> What the task requires
Transcribe exactly the lines that fall between the one holding "nonzero reserved field" and the one holding "def unitLoc (unit", inclusive, from the entries below.

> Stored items
○ ○ ○
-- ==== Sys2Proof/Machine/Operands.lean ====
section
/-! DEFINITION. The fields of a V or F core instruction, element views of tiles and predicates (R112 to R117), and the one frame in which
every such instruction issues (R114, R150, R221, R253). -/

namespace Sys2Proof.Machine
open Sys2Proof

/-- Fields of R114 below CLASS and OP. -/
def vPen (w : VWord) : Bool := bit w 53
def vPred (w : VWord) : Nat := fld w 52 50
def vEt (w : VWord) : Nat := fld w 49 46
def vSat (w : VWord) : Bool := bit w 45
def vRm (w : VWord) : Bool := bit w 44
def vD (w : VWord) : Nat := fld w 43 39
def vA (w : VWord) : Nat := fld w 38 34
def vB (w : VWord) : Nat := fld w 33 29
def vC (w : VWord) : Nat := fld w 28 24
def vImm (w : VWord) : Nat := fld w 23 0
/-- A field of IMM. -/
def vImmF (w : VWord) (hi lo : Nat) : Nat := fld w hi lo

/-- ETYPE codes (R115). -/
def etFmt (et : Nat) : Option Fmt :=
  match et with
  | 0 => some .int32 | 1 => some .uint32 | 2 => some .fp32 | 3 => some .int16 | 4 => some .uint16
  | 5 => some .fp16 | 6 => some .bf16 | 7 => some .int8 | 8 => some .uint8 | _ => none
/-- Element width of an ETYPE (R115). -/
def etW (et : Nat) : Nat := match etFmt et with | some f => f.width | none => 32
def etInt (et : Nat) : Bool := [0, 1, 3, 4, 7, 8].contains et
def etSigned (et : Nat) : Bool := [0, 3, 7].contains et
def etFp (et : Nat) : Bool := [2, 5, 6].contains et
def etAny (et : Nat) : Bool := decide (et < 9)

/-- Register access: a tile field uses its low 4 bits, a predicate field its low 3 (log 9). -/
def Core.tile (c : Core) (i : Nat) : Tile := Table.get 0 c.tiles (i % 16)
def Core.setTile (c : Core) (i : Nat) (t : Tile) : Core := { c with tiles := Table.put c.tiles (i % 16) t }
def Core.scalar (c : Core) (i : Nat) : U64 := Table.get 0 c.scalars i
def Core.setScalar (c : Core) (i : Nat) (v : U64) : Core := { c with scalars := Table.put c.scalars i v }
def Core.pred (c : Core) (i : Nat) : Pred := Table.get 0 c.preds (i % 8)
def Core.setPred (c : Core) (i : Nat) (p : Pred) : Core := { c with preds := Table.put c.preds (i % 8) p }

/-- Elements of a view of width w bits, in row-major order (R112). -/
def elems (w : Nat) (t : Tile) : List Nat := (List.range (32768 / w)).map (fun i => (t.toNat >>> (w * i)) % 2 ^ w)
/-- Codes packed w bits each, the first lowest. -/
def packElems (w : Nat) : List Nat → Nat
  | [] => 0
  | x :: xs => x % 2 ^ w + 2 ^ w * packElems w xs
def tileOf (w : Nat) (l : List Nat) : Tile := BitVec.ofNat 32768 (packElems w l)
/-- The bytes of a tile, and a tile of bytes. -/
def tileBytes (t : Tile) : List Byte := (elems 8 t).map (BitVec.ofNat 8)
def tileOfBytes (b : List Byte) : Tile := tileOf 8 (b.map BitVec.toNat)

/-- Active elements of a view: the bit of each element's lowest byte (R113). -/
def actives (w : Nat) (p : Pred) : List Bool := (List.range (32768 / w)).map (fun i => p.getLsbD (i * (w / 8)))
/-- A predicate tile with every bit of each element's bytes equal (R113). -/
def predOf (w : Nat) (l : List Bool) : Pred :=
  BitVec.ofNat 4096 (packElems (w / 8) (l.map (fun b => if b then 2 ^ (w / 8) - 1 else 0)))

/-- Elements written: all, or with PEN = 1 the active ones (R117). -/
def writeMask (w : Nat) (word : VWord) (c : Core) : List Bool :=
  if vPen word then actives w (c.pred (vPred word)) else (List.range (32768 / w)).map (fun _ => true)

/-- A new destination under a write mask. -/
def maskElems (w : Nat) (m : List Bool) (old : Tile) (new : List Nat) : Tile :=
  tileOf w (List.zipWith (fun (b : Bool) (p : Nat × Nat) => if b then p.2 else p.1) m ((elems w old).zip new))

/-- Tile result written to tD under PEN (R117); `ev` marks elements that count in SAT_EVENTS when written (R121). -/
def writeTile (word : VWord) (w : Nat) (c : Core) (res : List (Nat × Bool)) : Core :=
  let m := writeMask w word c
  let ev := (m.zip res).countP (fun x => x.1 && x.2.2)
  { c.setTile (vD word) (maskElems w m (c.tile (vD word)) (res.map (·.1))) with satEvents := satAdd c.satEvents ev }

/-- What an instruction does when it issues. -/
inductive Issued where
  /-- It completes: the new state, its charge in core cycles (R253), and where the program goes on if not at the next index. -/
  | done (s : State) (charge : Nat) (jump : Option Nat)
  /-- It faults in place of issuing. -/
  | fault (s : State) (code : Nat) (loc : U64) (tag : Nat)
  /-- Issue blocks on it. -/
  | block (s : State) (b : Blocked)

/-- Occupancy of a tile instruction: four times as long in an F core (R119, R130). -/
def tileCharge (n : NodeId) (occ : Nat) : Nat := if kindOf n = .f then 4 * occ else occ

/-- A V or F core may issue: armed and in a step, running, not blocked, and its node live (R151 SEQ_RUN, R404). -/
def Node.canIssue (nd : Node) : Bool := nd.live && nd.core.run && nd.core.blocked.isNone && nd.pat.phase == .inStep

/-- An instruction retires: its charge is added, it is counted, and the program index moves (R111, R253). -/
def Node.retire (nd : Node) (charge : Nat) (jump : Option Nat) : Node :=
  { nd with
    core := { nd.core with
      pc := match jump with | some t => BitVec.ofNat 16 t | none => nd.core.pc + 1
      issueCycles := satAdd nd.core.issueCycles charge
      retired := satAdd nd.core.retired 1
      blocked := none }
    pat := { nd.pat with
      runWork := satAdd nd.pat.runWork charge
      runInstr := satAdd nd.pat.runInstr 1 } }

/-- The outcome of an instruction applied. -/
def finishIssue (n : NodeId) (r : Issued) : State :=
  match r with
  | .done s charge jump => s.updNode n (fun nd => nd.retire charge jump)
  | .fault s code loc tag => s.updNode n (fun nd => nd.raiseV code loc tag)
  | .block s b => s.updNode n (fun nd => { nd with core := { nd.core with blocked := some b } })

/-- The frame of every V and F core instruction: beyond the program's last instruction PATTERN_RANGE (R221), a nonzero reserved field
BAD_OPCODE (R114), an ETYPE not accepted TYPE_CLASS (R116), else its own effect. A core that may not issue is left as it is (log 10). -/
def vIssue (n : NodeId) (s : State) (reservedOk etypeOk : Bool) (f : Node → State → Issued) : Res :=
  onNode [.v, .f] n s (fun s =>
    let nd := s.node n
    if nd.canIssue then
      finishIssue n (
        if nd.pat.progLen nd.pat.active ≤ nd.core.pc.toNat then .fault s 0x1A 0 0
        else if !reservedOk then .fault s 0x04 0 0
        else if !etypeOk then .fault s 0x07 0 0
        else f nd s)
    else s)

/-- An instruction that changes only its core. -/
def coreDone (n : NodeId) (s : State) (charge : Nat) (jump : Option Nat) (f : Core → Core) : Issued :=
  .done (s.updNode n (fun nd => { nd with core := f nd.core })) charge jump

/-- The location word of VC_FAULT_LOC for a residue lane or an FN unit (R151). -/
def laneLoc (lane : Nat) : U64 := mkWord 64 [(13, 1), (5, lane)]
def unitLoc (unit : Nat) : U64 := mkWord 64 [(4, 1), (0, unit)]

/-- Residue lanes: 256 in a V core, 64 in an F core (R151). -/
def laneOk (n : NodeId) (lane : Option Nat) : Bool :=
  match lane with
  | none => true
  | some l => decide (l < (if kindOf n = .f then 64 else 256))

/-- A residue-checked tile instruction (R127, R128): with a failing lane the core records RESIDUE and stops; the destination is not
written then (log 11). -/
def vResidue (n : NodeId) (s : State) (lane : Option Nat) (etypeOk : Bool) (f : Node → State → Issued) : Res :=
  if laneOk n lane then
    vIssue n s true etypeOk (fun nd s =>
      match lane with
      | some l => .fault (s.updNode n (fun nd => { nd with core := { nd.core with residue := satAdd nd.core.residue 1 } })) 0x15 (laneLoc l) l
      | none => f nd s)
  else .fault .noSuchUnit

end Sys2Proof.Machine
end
○ ○ ○
> Output for this task
/-- The frame of every V and F core instruction: beyond the program's last instruction PATTERN_RANGE (R221), a nonzero reserved field
BAD_OPCODE (R114), an ETYPE not accepted TYPE_CLASS (R116), else its own effect. A core that may not issue is left as it is (log 10). -/
def vIssue (n : NodeId) (s : State) (reservedOk etypeOk : Bool) (f : Node → State → Issued) : Res :=
  onNode [.v, .f] n s (fun s =>
    let nd := s.node n
    if nd.canIssue then
      finishIssue n (
        if nd.pat.progLen nd.pat.active ≤ nd.core.pc.toNat then .fault s 0x1A 0 0
        else if !reservedOk then .fault s 0x04 0 0
        else if !etypeOk then .fault s 0x07 0 0
        else f nd s)
    else s)

/-- An instruction that changes only its core. -/
def coreDone (n : NodeId) (s : State) (charge : Nat) (jump : Option Nat) (f : Core → Core) : Issued :=
  .done (s.updNode n (fun nd => { nd with core := f nd.core })) charge jump

/-- The location word of VC_FAULT_LOC for a residue lane or an FN unit (R151). -/
def laneLoc (lane : Nat) : U64 := mkWord 64 [(13, 1), (5, lane)]
def unitLoc (unit : Nat) : U64 := mkWord 64 [(4, 1), (0, unit)]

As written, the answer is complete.